老洋人说话时,视线不经意扫过托尼那头棕色卷发。
见他深陷的眼窝与高挺的鼻梁,暗自咋舌。
“好家伙,这才是货真价实的洋人,跟他比,我这‘老洋人’的名号简直是浪得虚名。”
看完又在心里补充一句,这洋人挺帅的。
“见过几位兄弟。”鹧鸪哨拱手见礼后,顺着老洋人目光看去。
见那黄皮子尸体伤口边缘光滑,显然是被锋利的器物瞬间穿透,绝非陈玉楼惯用的手法。
他何等精明,瞬间明了其中关键,这畜生想来是姜恒三人之一击杀的。
但鹧鸪哨也是人精,看破不说破,顺着老洋人的话笑道。
“陈兄这手暗器功夫越发精进了,这般精准度,怕是连江湖上的暗器名家都要自愧不如。”
陈玉楼被两人一捧,脸上泛起红光,假意咳嗽两声:“些许小事,不足挂齿。

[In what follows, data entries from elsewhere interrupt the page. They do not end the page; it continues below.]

-- ==== Sys2Proof/WellFormed.lean ====
section
/-! DEFINITION. Well-formedness: of a raw request (its cmd is not reserved, spec/30_encoding.md R68, R70) and of an
operation as a request (R69, R74: INIT and NEXT have no encoding). Every operand is admitted (R32, R71, R72), so there is
no check on operands. -/

namespace Sys2Proof

/-- cmd[1:0], the operation field (R68). -/
def RawRequest.op (r : RawRequest) : BitVec 2 := r.cmd.extractLsb' 0 2

/-- cmd[2], the space bit (R68). -/
def RawRequest.s (r : RawRequest) : Bool := r.cmd.getLsbD 2

/-- cmd[7:3], the reserved field (R68). -/
def RawRequest.res (r : RawRequest) : BitVec 5 := r.cmd.extractLsb' 3 5

/-- The op field is one of the two that R68 does not reserve. -/
def RawRequest.opDefined (r : RawRequest) : Bool := r.op == 0b01 || r.op == 0b10

/-- The reserved field is 0b00000, as it must be (R68). -/
def RawRequest.resClear (r : RawRequest) : Bool := r.res == 0

/-- The request is not reserved (R70). -/
def RawRequest.wellFormed (r : RawRequest) : Bool := r.opDefined && r.resClear

/-- The operation is one that a request can carry: READ or WRITE (R69, R74). -/
def Instr.isRequest : Instr → Bool
  | .read _ _ _ => true
  | .write _ _ _ => true
  | .init => false
  | .next _ => false

end Sys2Proof
end

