/-- The last copy of a READ whose copy of byte k is the first that fails: it is of the seed the READ leaves (R40). -/
theorem State.afterRead_failed_copy {s : State} (sp : Space) {len : Len} (addr : Addr) {k : Nat} {st : Status}
    (hk : k < min len.toNat 8) (hok : ∀ j < k, s.putAnswerAt j = .ok) (hfail : s.putAnswerAt k = .fail st) :
    ∃ older, (s.afterRead sp len addr).copies =
      older ++ [.memWrite sp (byteAddr s.addrW addr (BitVec.ofNat 4 k)) (s.afterRead sp len addr).seed (.fail st)] := by
  rw [s.afterRead_of_fail sp len addr hk hok hfail, State.readDone_seed, byteAddr_ofNat _ _ (by omega)]
  exact ⟨_, s.readDone_copies_of_fail sp len addr _ (by omega) hok hfail⟩

/-- Settles O27: the failed copy was of the seed the READ leaves, TAKE keeps it, and the retry copies its advance first. -/
theorem retryLosesTheFailedByte : Obligations.RetryLosesTheFailedByte := by
  intro s sp sp' addr addr' len len' k st hready hr hl hk hok hfail hlen'
  obtain ⟨u, htake, huready, hul, huw, huseed, hucopies⟩ := State.afterRead_take hready hr sp len addr
  obtain ⟨later, hfirst⟩ := u.afterRead_first_copy sp' hlen' addr'
  rw [huw, huseed, hucopies] at hfirst
  exact ⟨_, u, _, exec_read_of_free hready hl sp len addr, htake, exec_read_of_free huready hul sp' len' addr',
    State.afterRead_failed_copy sp addr hk hok hfail, _, later, hfirst⟩

end Sys2Proof.Machine
end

”
陈玉楼心里却对姜恒的善解人意,越发认可。
这姜兄弟不仅身手不凡,还如此会做人,倒是个值得结交的人物。
姜恒站在一旁,见几人默契地将此事揭过,嘴角微微勾起。
他要的就是这个效果。
姜恒脸色一板,“师妹,师弟,还不快快见过陈兄,与这位兄弟。”
“这家伙.”托尼不情愿地学着姜恒双手作揖,只是手势因为不熟,有点滑稽。
“额,幸会,幸会。”
陈玉楼有些懵,他还是第一次见到洋人呢!
“咳咳。”陈玉楼清了清嗓子,掩饰尴尬:“天色已晚,此地漆黑,不宜相聚,咱们还是进义庄说话吧。”
“正是。”
鹧鸪哨附和道,目光又忍不住瞟了眼姜恒身后的神雕,“姜兄,这雕。。。。”
“它叫雕兄,随我多年了。”
姜恒淡淡一句带过,并未多言。
鹧鸪哨见状,识趣地不再追问,与陈玉楼一同引着姜恒三人往义庄内走去。
陈玉楼恬不知耻地拎起黄鼠狼的尸体当做战利品。
老洋人跟在后面,华灵则落在最后,好奇地打量着布琳。
当华灵的目光悄悄落在布琳身上,见她腰肢丰腴,身姿婀娜。
再低头瞅了瞅自己尚显单薄的身板,与两颗小馒头,哦,不,馒头都是抬举了,应该说是两颗蛋,鸽子蛋,脸颊泛起苦涩,悄悄往后缩了缩,心里有些不是滋味。
“这位布琳姑娘。。。。真是瞧着比我丰润多了。”
这是悲伤故事。
期间,鹧鸪哨便不动声色地试了句切口:“般山填海,寻龙探穴,道上的朋友,盘道还是踩点?”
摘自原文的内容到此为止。